Sebagai respons cepat atas laporan kerusakan kantong lumpur pada Bendungan Benteng, Kabupaten Pinrang, sejumlah pejabat dari Kementerian Pekerjaan Umum dan Perumahan Rakyat (PUPR) turun langsung ke lokasi. Peninjauan ini dilakukan usai kunjungan koordinasi sebelumnya oleh Bupati Pinrang, H.A. Irwan Hamid, S.Sos ke BBWS Pompengan–Jeneberang.
Peninjauan ini dipimpin langsung oleh Kasubdit Perencanaan Operasi dan Pemeliharaan dari Direktorat Jenderal Sumber Daya Air (SDA) Kementerian PUPR Jakarta, didampingi Tim Teknis Cepat Penanganan Bencana, Satker, serta PPK dari BBWS Pompengan–Jeneberang.
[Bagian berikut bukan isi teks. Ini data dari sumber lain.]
/-- FOLDBACK (R167). A dissipation above 1.2 W for 1 ms lowers the AO-I target to the current that gives 1.0 W. -/
def execFoldback (t ch : Nat) (i : Int) (mw heldUs : Nat) (s : State) : Out :=
  act (isCh ch) t (fun s => s.blkRuns (ch / 8) && decide (chMode (s.cim ch) ch = 6) && decide (1200 < mw) && decide (1000 ≤ heldUs)) (fun s =>
    s.modLoop ch fun l => { loopFold i (s.targetOf ch) l with foldAt := s.now }) s

/-- FOLDBACK_HOLD_END (R167). After 1 s of foldback the cell starts to raise the target again. -/
def execFoldbackHoldEnd (t ch : Nat) (s : State) : Out :=
  act (isCh ch) t (fun s => s.blkRuns (ch / 8) && (s.loopOf ch).limit.isSome && !(s.loopOf ch).ramp &&
      decide ((s.loopOf ch).foldAt + msC 1000 ≤ s.now)) (fun s =>
    s.modLoop ch fun l => { l with ramp := true, foldAt := s.now }) s

/-- FOLDBACK_RAMP_STEP (R167). Every 100 ms the target rises by 1 mA until it equals the commanded current, and then FOLDBACK
clears. -/
def execFoldbackRampStep (t ch : Nat) (s : State) : Out :=
  act (isCh ch) t (fun s => s.blkRuns (ch / 8) && (s.loopOf ch).limit.isSome && (s.loopOf ch).ramp &&
      decide ((s.loopOf ch).foldAt + msC 100 ≤ s.now)) (fun s =>
    s.modLoop ch fun l => { loopRamp (s.aoHeld ch) l with foldAt := s.now }) s

/-- CELL_THERM (R514). A cell temperature above 150 °C for 1 ms sets CELL_THERM, which clears below 135 °C. -/
def execCellTherm (t ch : Nat) (temp : Int) (heldUs : Nat) (s : State) : Out :=
  act (isCh ch) t (fun s => s.blkRuns (ch / 8)) (State.modCell ch fun d => { d with
    temp := temp
    therm := if 150 < temp ∧ 1000 ≤ heldUs then true else if temp < 135 then false else d.therm }) s

/-- ISLAND_PWR (R514). An island converter output outside ±5 % for 1 ms sets ISLAND_PWR. -/
def execIslandPwr (t blk islandMv fsMv nominalMv heldUs : Nat) (s : State) : Out :=
  act (isBlk blk) t (fun s => s.blkRuns blk) (fun s =>
    let off := 100 * (islandMv - nominalMv : Int).natAbs
    (s.modBdiag blk fun d => { d with islandMv := islandMv, fsMv := fsMv }).modBlk blk fun k => { k with
      islandPwr := if 5 * nominalMv < off ∧ 1000 ≤ heldUs then true
        else if off ≤ 4 * nominalMv ∧ 10000 ≤ heldUs then false else k.islandPwr }) s

/-! ## Clocks (R514) -/

/-- One second of a clock comparison: a deviation above 150 ppm is a fault, which 10 s within 100 ppm clear. Deviations are in
0.1 ppm. -/
def clkJudge (dev : Int) (k : ClkChk) : ClkChk :=
  let good := if dev.natAbs ≤ 1000 then min 10 (k.good + 1) else 0
  { dev := clampI (-32768) 32767 dev, good := good, fault := decide (1500 < dev.natAbs) || (k.fault && decide (good < 10)) }

/-- The comparison of clock `dom`: 0 to 3 a region clock, 4 Ethernet, 5 CAN kernel, 6 Zenith against Twilight. -/
def State.clkCheck (dom : Nat) (dev : Int) (s : State) : State :=
  let d := s.unt.mdiag
  if dom < 4 then
    let r := s.regOf dom
    let k := clkJudge dev { dev := r.clkDev, good := r.clkGood, fault := r.clkFault }
    (s.modReg dom fun x => { x with clkDev := k.dev, clkGood := k.good, clkFault := k.fault }).unitEvs
      (flagEvent 0x1113 dom r.clkFault k.fault (s32 k.dev) 0)
  else if dom = 4 then
    let k := clkJudge dev d.eth
    (s.modMdiag fun x => { x with eth := k }).unitEvs (flagEvent 0x1114 5 d.eth.fault k.fault (s32 k.dev) 0)
  else if dom = 5 then
    let k := clkJudge dev d.can
    (s.modMdiag fun x => { x with can := k }).unitEvs (flagEvent 0x1114 6 d.can.fault k.fault (s32 k.dev) 0)
  else
    let k := clkJudge dev d.zen
    (s.modMdiag fun x => { x with zen := k }).unitEvs (flagEvent 0x1114 0 d.zen.fault k.fault (s32 k.dev) 0)

/-- CLOCK_CHECK (R514). Each second the region and module clocks are compared with the Zenith clock, raising REG_CLOCK or
CLK_FAULT. -/
def execClockCheck (t dom : Nat) (dev : Int) (s : State) : Out :=
  act (decide (dom < 7)) t State.live (State.clkCheck dom dev) s

end Sys2Proof.Machine
end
Plt. Kepala Dinas Sumber Daya Air dan Bina Konstruksi Kabupaten Pinrang, A. Sinapati Rudy, mengungkapkan bahwa kerusakan pada kantong lumpur berdampak pada terganggunya distribusi air irigasi yang sangat vital bagi lahan pertanian di wilayah tersebut. Oleh karena itu, penanganan harus dilakukan dengan metode yang kuat dan berkelanjutan.
“Hasil kajian teknis menyarankan penggunaan SLT Pile sebagai metode penanganan permanen. Langkah ini diambil agar lumpur tidak kembali menghambat aliran irigasi,” jelas Sinapati.
Ia menambahkan, Pemerintah Kabupaten Pinrang akan terus mendorong percepatan proses perbaikan agar pasokan air untuk masa tanam April–September tidak terganggu. Bupati Irwan Hamid disebut sangat konsisten dalam mendukung sektor pertanian melalui jaminan infrastruktur irigasi yang memadai.
“Koordinasi lintas lembaga akan terus dilakukan agar semua tahapan perbaikan berjalan efektif. Kami ingin memastikan para petani dapat menjalani musim tanam dengan lancar dan hasil yang optimal,” tutupnya.